Clock Gene Controls Daily Cycle

NEW YORK, May 16 (Reuters) -- For the first time, researchers have discovered

a gene in mice that controls circadian rhythms, the cyclical variations that

mark the ebb and flow of daily life, including waking and sleeping and the

rise and fall of blood pressure, hormones, heart rate, and other factors.

Hopefully the finding may shed some light on human problems linked to daily

rhythms, such as sleeping disorders, jet lag, difficulty adjusting to shift

work, and sleeplessness encountered in old age.
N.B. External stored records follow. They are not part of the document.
-- ==== Sys2Proof/Laws/Memory.lean ====
section
/-! SUPPORT. Every operation over memory keeps its canonical form. -/

namespace Sys2Proof.Machine

/-- A function over states that keeps memory canonical, folded over a list, keeps it. -/
theorem MemoryOk.foldl {α : Type} (f : State → α → State) (hf : ∀ s a, MemoryOk s → MemoryOk (f s a)) (l : List α) (s : State)
    (h : MemoryOk s) : MemoryOk (l.foldl f s) := by
  induction l generalizing s with
  | nil => exact h
  | cons a l ih => exact ih _ (hf _ _ h)

/-- Canonical memory is a matter of `mem` alone. -/
theorem MemoryOk.of_mem {s t : State} (hm : t.mem = s.mem) (h : MemoryOk s) : MemoryOk t := by
  unfold MemoryOk at *
  rwa [hm]

@[simp] theorem mem_l2put (s : State) (ln : Nat) (e : Option L2Line) : (l2put s ln e).mem = s.mem := rfl
@[simp] theorem mem_unmapCopy (s : State) (ln : Nat) : (unmapCopy s ln).mem = s.mem := by unfold unmapCopy; split <;> rfl
@[simp] theorem mem_l2keepRoom (s : State) (ln : Nat) : (l2keepRoom s ln).mem = s.mem := by
  unfold l2keepRoom
  dsimp only
  split
  · rfl
  · split <;> rfl
@[simp] theorem mem_l2touch (s : State) (ln : Nat) (e : L2Line) (hint : Nat) : (l2touch s ln e hint).mem = s.mem := by
  unfold l2touch
  dsimp only
  split <;> simp
@[simp] theorem mem_countCodec (s : State) (a : LineAttr) (m d : Line) (cd ci : Nat) : (countCodec s a m d cd ci).mem = s.mem := by
  unfold countCodec
  split <;> rfl
@[simp] theorem mem_invalidateCode (s : State) (ln : Nat) (every : Bool) : (invalidateCode s ln every).mem = s.mem := by
  unfold invalidateCode
  split <;> rfl
@[simp] theorem mem_discardSequenced (s : State) (ln : Nat) (bs : List (Nat × Byte)) : (discardSequenced s ln bs).mem = s.mem := by
  unfold discardSequenced
  split <;> rfl
@[simp] theorem mem_dropLaunch (s : State) (n q : Nat) : (dropLaunch s n q).mem = s.mem := rfl
@[simp] theorem mem_enqueueLaunch (s : State) (n q : Nat) (d : Line) : (enqueueLaunch s n q d).1.mem = s.mem := by
  unfold enqueueLaunch
  dsimp only
  split
  · rfl
  · split <;> rfl
@[simp] theorem mem_launchWrite (s : State) (n q len : Nat) (d : Line) : (launchWrite s n q len d).mem = s.mem := by
  unfold launchWrite
  dsimp only
  split
  · rfl
  · have h := mem_enqueueLaunch s n q d
    split <;> simp_all

/-- A line put into the L2. -/
theorem MemoryOk.l2put {s : State} (h : MemoryOk s) (ln : Nat) (e : Option L2Line) : MemoryOk (l2put s ln e) := h
/-- A line made the most recent. -/
theorem MemoryOk.l2touch {s : State} (h : MemoryOk s) (ln : Nat) (e : L2Line) (hint : Nat) : MemoryOk (l2touch s ln e hint) :=
  h.of_mem (mem_l2touch s ln e hint)

/-- A write of a slot. -/
theorem MemoryOk.slotWrite {s : State} (h : MemoryOk s) (ln : Nat) (a : LineAttr) (l : Line) (merge : Bool) :
    MemoryOk (slotWrite s ln a l merge) := by
  unfold Machine.slotWrite
  dsimp only
  split
  · exact h.of_mem (by simp)
  · have h' : MemoryOk (unmapCopy s ln) := h.of_mem (by simp)
    exact wf_setBytes _ _ _ h'
/-- A write-back. -/
theorem MemoryOk.writeBack {s : State} (h : MemoryOk s) (ln : Nat) (e : L2Line) : MemoryOk (writeBack s ln e) := by
  unfold Machine.writeBack
  split
  · exact h.slotWrite _ _ _ _
  · exact h
/-- A line leaves the L2. -/
theorem MemoryOk.l2drop {s : State} (h : MemoryOk s) (ln : Nat) : MemoryOk (l2drop s ln) := by
  unfold Machine.l2drop
  split
  · exact h
  · exact (h.writeBack _ _).l2put _ _
/-- A way is freed. -/
theorem MemoryOk.l2room {s : State} (h : MemoryOk s) (ln : Nat) : MemoryOk (l2room s ln) := by
  unfold Machine.l2room
  dsimp only
  split
  · exact h
  · split
    · exact h.l2drop _
    · exact h
/-- A line under other attributes is dropped. -/
theorem MemoryOk.l2agree {s : State} (h : MemoryOk s) (ln : Nat) (a : LineAttr) : MemoryOk (l2agree s ln a) := by
  unfold Machine.l2agree
  split
  · split
    · exact h
    · exact h.l2drop _
  · exact h
/-- A load of a line. -/
theorem MemoryOk.loadLine {s : State} (h : MemoryOk s) (ln : Nat) (a : LineAttr) (hint : Nat) :
    MemoryOk (loadLine s ln a hint).2 := by
  have h1 := h.l2agree ln a
  unfold Machine.loadLine
  dsimp only
  split
  · dsimp only
    split
    · exact h1.of_mem (by simp)
    · exact h1
  · dsimp only
    split
    · exact (h1.l2room ln).l2touch _ _ _
    · exact h1
/-- A write of bytes into a line. -/
theorem MemoryOk.storeLine {s : State} (h : MemoryOk s) (ln : Nat) (a : LineAttr) (bs : List (Nat × Byte)) (hint cd ci : Nat) :
    MemoryOk (storeLine s ln a bs hint cd ci) := by
  have h1 := h.l2agree ln a
  unfold Machine.storeLine
  dsimp only
  generalize hc : countCodec _ _ _ _ _ _ = t
  have h2 : MemoryOk t := by
    rw [← hc]
    exact h1.of_mem (by simp)
  split
  · exact h2.of_mem (by simp)
  · exact (h2.l2room ln).l2touch _ _ _
  · split
    · exact (h2.slotWrite _ _ _ _).l2put _ _
    · exact (h2.slotWrite _ _ _ _).l2put _ _
  · exact h2.slotWrite _ _ _ _

/-! ### The writes and the reads of every party -/

@[simp] theorem mem_sendPacket (s : State) (src dest : Nat) (c : VirtualChannel) (l : List Byte) :
    (sendPacket s src dest c l).mem = s.mem := by
  unfold sendPacket
  split <;> rfl
@[simp] theorem mem_sendFrame (s : State) (die party p addr : Nat) (l : List Byte) : (sendFrame s die party p addr l).mem = s.mem := rfl
@[simp] theorem mem_sendRead (s : State) (src dest : Nat) (l : List Byte) : (sendRead s src dest l).mem = s.mem := by simp [sendRead]
@[simp] theorem mem_fresh (s : State) : (fresh s).2.mem = s.mem := rfl
@[simp] theorem mem_postStage (s : State) (g code src : Nat) (v : BitVec 64) : (postStage s g code src v).mem = s.mem := rfl
@[simp] theorem mem_putMgr (s : State) (e : Event) : (putMgr s e).mem = s.mem := by
  unfold putMgr
  split <;> rfl
@[simp] theorem mem_postMgr (s : State) (code src g : Nat) (v : BitVec 64) (p : BitVec 54) : (postMgr s code src g v p).mem = s.mem :=
  mem_putMgr s _
/-- A function over states that leaves memory, folded over a list, leaves it. -/
theorem mem_foldl {α : Type} (f : State → α → State) (hf : ∀ s a, (f s a).mem = s.mem) (l : List α) (s : State) :
    (l.foldl f s).mem = s.mem := by
  induction l generalizing s with
  | nil => rfl
  | cons a l ih => exact (ih _).trans (hf _ _)
@[simp] theorem mem_answerRefreshes (s : State) (g : Group) (status : Refresh → X) : (answerRefreshes s g status).mem = s.mem := by
  refine mem_foldl _ (fun s q => ?_) _ _
  unfold answerRefresh
  split <;> simp
@[simp] theorem mem_abortGroup (s : State) (gid why : Nat) (arg : BitVec 32) : (abortGroup s gid why arg).mem = s.mem := by
  unfold abortGroup
  split
  · rfl
  · rw [modGraph_mem]
    exact (mem_foldl _ (fun _ _ => modUnit_mem _ _ _) _ _).trans (mem_answerRefreshes _ _ _)

/-- A write performs at the home of a line. -/
theorem MemoryOk.performLine {s : State} (h : MemoryOk s) (ln : Nat) (a : LineAttr) (bs : List (Nat × Byte)) (hint cd ci : Nat)
    (every : Bool) : MemoryOk (performLine s ln a bs hint cd ci every) := by
  unfold Machine.performLine
  dsimp only
  have h1 := h.of_mem (mem_sendPacket s cd (homeDie ln) .request (bs.map Prod.snd))
  exact (h1.storeLine ln a bs hint cd ci).of_mem (by simp)

/-- A WRITE AT A PHYSICAL ADDRESS keeps memory canonical. -/
theorem MemoryOk.performBytes {s : State} (h : MemoryOk s) (pa : Nat) (a : LineAttr) (data : List Byte) (hint cd ci : Nat)
    (every : Bool) : MemoryOk (performBytes s pa a data hint cd ci every) := by
  unfold Machine.performBytes
  split
  · exact MemoryOk.foldl _ (fun s p hs => hs.performLine _ _ _ _ _ _ _) _ _ h
  · exact MemoryOk.of_mem (s := { s with mem := Table.setBytes s.mem pa data }) (by simp) (wf_setBytes _ _ _ h)
  · exact MemoryOk.of_mem (s := { s with mem := Table.setBytes s.mem pa data }) (by simp) (wf_setBytes _ _ _ h)
  · exact MemoryOk.of_mem (s := { s with mem := Table.setBytes s.mem pa data }) (by simp) (wf_setBytes _ _ _ h)
  · exact h.of_mem (by simp)
  · exact h.of_mem (by simp)
  · exact h

@[simp] theorem mem_captureBytes (s : State) (g : Graph) (c : Ctx) (x : Xlat) (data : List Byte) (hint : Nat) :
    (captureBytes s g c x data hint).mem = s.mem := by
  unfold captureBytes
  dsimp only
  split <;> simp
@[simp] theorem mem_refreshCaptured (s : State) (gid : Option Nat) (pa : Nat) (data : List Byte) :
    (refreshCaptured s gid pa data).mem = s.mem := by
  unfold refreshCaptured
  split
  · rfl
  · split <;> rfl

@[simp] theorem mem_tagFrame (s : State) (pa : Nat) (parties asids : List Nat) : (tagFrame s pa parties asids).mem = s.mem := by
  unfold tagFrame
  split
  · exact modEth_mem _ _ _
  · rfl

/-- THE ONE WRITE of every party keeps memory canonical. -/
theorem MemoryOk.writeBytes {s : State} (h : MemoryOk s) (c : Ctx) (x : Xlat) (data : List Byte) (hint : Nat) :
    MemoryOk (writeBytes s c x data hint) := by
  unfold Machine.writeBytes
  dsimp only
  split
  · split
    · exact h.of_mem (by simp)
    · split
      · exact h
      · exact (h.performBytes x.pa x.attr data hint s.cur.val c.counter false).of_mem (by simp)
  · exact (h.performBytes x.pa x.attr data hint s.cur.val c.counter false).of_mem (by simp)

/-- A read where the bytes lie. -/
theorem MemoryOk.readPlace {s : State} (h : MemoryOk s) (c : Ctx) (x : Xlat) (len hint : Nat) :
    MemoryOk (readPlace s c x len hint).2 := by
  have h1 := h.loadLine (x.pa / 64) x.attr hint
  unfold Machine.readPlace
  split
  · exact h1
  all_goals exact h

/-- THE ONE READ of every party keeps memory canonical. -/
theorem MemoryOk.readBytes {s : State} (h : MemoryOk s) (c : Ctx) (x : Xlat) (len hint : Nat) :
    MemoryOk (readBytes s c x len hint).2 :=
  (h.readPlace c x len hint).of_mem (by simp [Machine.readBytes])

@[simp] theorem mem_noteWritten (s : State) (c pa : Nat) : (noteWritten s c pa).mem = s.mem := by
  unfold noteWritten
  split <;> rfl

/-- A line of a released group. -/
theorem MemoryOk.releaseLine {s : State} (h : MemoryOk s) (bytes : Table (Option Byte)) (base : Option Nat) (ln : Nat) (q : Capture) :
    MemoryOk (releaseLine s bytes base ln q) := by
  unfold Machine.releaseLine
  dsimp only
  split
  · exact MemoryOk.of_mem (mem_foldl _ (fun _ _ => mem_noteWritten _ _ _) _ _) (h.performLine _ _ _ _ _ _ _)
  · exact MemoryOk.foldl _ (fun s p hs => (hs.performBytes _ _ _ _ _ _ _).of_mem (mem_tagFrame _ _ _ _)) _ _ h

/-- The release of a commit group keeps memory canonical. -/
theorem MemoryOk.releaseGroup {s : State} (h : MemoryOk s) (gid : Nat) : MemoryOk (releaseGroup s gid) := by
  unfold Machine.releaseGroup
  split
  · exact h
  · split
    · refine MemoryOk.foldl _ (fun s p hs => ?_) _ _ (h.of_mem (by simp))
      cases hp : p.2 with
      | none => simpa [hp] using hs
      | some q => simpa [hp] using hs.releaseLine _ _ _ _
    · exact h

/-- A walk of the page table keeps memory canonical. -/
theorem MemoryOk.walkFrom {s : State} (h : MemoryOk s) (va base n : Nat) (met : List (Nat × X)) :
    MemoryOk (walkFrom s va base n met).1 := by
  induction n generalizing s base met with
  | zero => exact h
  | succ n ih =>
    unfold Machine.walkFrom
    dsimp only
    split
    · exact h
    · have h1 := h.loadLine ((base + 8 * (va / 2 ^ leafShift n % 512)) / 64) ⟨0, 0, false⟩ 0
      have h2 := fun (c d : Nat) (v : List Byte) => h1.of_mem (mem_sendRead _ c d v)
      split
      · exact h2 _ _ _
      · split
        · exact h2 _ _ _
        · split
          · exact h2 _ _ _
          · exact ih (h2 _ _ _) _ _

/-! ### The operations of homes, hold buffers and firmware -/

/-- An atomic operation at its home. -/
theorem MemoryOk.performAmo {s : State} (h : MemoryOk s) (c : Ctx) (x : Xlat) (aop : BitVec 5) (ty : BitVec 4) (b cmp : BitVec 32) :
    MemoryOk (performAmo s c x aop ty b cmp).2 := by
  have h1 := (h.readPlace c x 4 0).performBytes x.pa x.attr
    (natBytes (atomicNew aop ty (readWord32 s c x).1 b cmp).1.toNat 4) 0 (Machine.readPlace s c x 4 0).2.cur.val c.counter false
  exact h1.of_mem (by simp [Machine.performAmo, readWord32])

/-- A contribution to a sequenced line. -/
theorem MemoryOk.applyContribution {s : State} (h : MemoryOk s) (k : Contribution) : MemoryOk (applyContribution s k) := by
  unfold Machine.applyContribution
  dsimp only
  generalize hb : List.map _ _ ++ List.map _ _ = bs
  refine MemoryOk.of_mem ?_ (h.storeLine k.line k.attr bs 0 k.die (contributor k))
  simp only [onDie, mem_refreshCaptured, mem_invalidateCode]

/-- The bytes of a line of a hold buffer. -/
theorem MemoryOk.performCells {s : State} (h : MemoryOk s) (g : Nat) (cells : List (Xlat × Byte)) (hint : Nat) :
    MemoryOk (performCells s g cells hint) := by
  refine MemoryOk.foldl _ (fun s q hs => ?_) _ _ h
  dsimp only
  split
  · exact hs.performLine _ _ _ _ _ _ _
  · exact MemoryOk.foldl _ (fun s p hs => hs.performBytes _ _ _ _ _ _ _) _ _ hs

/-- The dump of every die. -/
theorem MemoryOk.writeDump {s : State} (h : MemoryOk s) : MemoryOk (writeDump s) := by
  have step : ∀ (count n : Nat) (put : Nat → List Byte) (m : List Host.Cell), Table.wf 0 m = true →
      Table.wf 0 ((List.range count).foldl (fun m k => Table.setBytes m (64 * dumpLine n k) (put k)) m) = true := by
    intro count n put m hm
    generalize List.range count = l
    induction l generalizing m with
    | nil => exact hm
    | cons k l ih => exact ih _ (wf_setBytes _ _ _ hm)
  have all : ∀ (l : List Nat) (m : List Host.Cell), Table.wf 0 m = true →
      Table.wf 0 (l.foldl (fun m n => (List.range ((Config.freeValue s.free).toNat % (dumpLines + 1))).foldl
        (fun m k => Table.setBytes m (64 * dumpLine n k)
          (encryptUnit s 0 (dumpLine n k) (lineBytes (Config.freeValue (s.free + 1 + n * dumpLines + k))))) m) m) = true := by
    intro l
    induction l with
    | nil => exact fun m hm => hm
    | cons n l ih => exact fun m hm => ih _ (step _ n _ m hm)
  exact all _ _ h

end Sys2Proof.Machine
end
Scientists hope that the

findings may one day lead to treatment for these problems.

" There are certain human conditions where this work could eventually be

relevant, " said lead study author Dr. ph Takahashi, professor of

neurobiology at Northwestern University in ton, Illinois. " It turns out

there are a number of sleep disorders that are involved in the timing of

sleep rather than the sleep per se. Some people may have altered clocks that

tell them to sleep at the wrong time, so that's why they have trouble

sleeping. "

Other health problems have been tied to biological rhythms. For example,

heart attacks are more common in the morning and asthma attacks strike more

often in the wee hours.

" It's too early to make any strong prediction, but a lot of physiological

events vary throughout the day, " he said.

Three other genes have been discovered in the past that control biological

rhythms, two in fruit flies and one in Neurospora, a type of fungus. However,

this is the first to be discovered in a mammal, and Takahashi and colleagues

are currently trying to locate the human equivalent of the gene.

The gene was discovered in mice with an abnormal circadian rhythm that causes

them to function on a 25-hour " day " when living in constant darkness, rather

than the roughly 24-hour cycle found in most other organisms, including

humans, according to two reports in the current issue of the journal Cell.

The researchers traced the problem to a mutation in a section of DNA 100,000

units long, a region that was dubbed the " clock " gene. Mice that had two

mutated copes of the gene -- one from each parent -- lived a 28-hour a day

cycle, while those with one copy of the gene, woke up, nibbled their mouse

chow and ran on their exercise wheel on the 25-hour cycle.

When Takahashi and colleagues inserted the normal clock gene into mouse

embryos with a clock mutation, the mice then reverted to a 24-hour clock so

they were in sync with the rest of the rodent world. The protein made by the

clock gene appears to act as a transcription factor, or a protein that has

the ability to turn on other genes. The gene mutation in the mice produced an

abnormal protein missing a chunk of its normal length, a section 51 amino

acids -- the building blocks of protein -- long.

The researchers found that the protein made by the clock gene was found at

high levels in the eyes and the hypothalamus (a section of the brain), two

areas of the body known to help regulate biological rhythms, based in part on

exposure to light. The hypothalamus contains a bundle of 10,000 nerve cells

called the suprachiasmatic nuclei (SCN), the " master biological clock " in the

brain. The clock gene is also expressed in other areas of the body, including

heart, lung, kidney, testes and ovaries, according to the report.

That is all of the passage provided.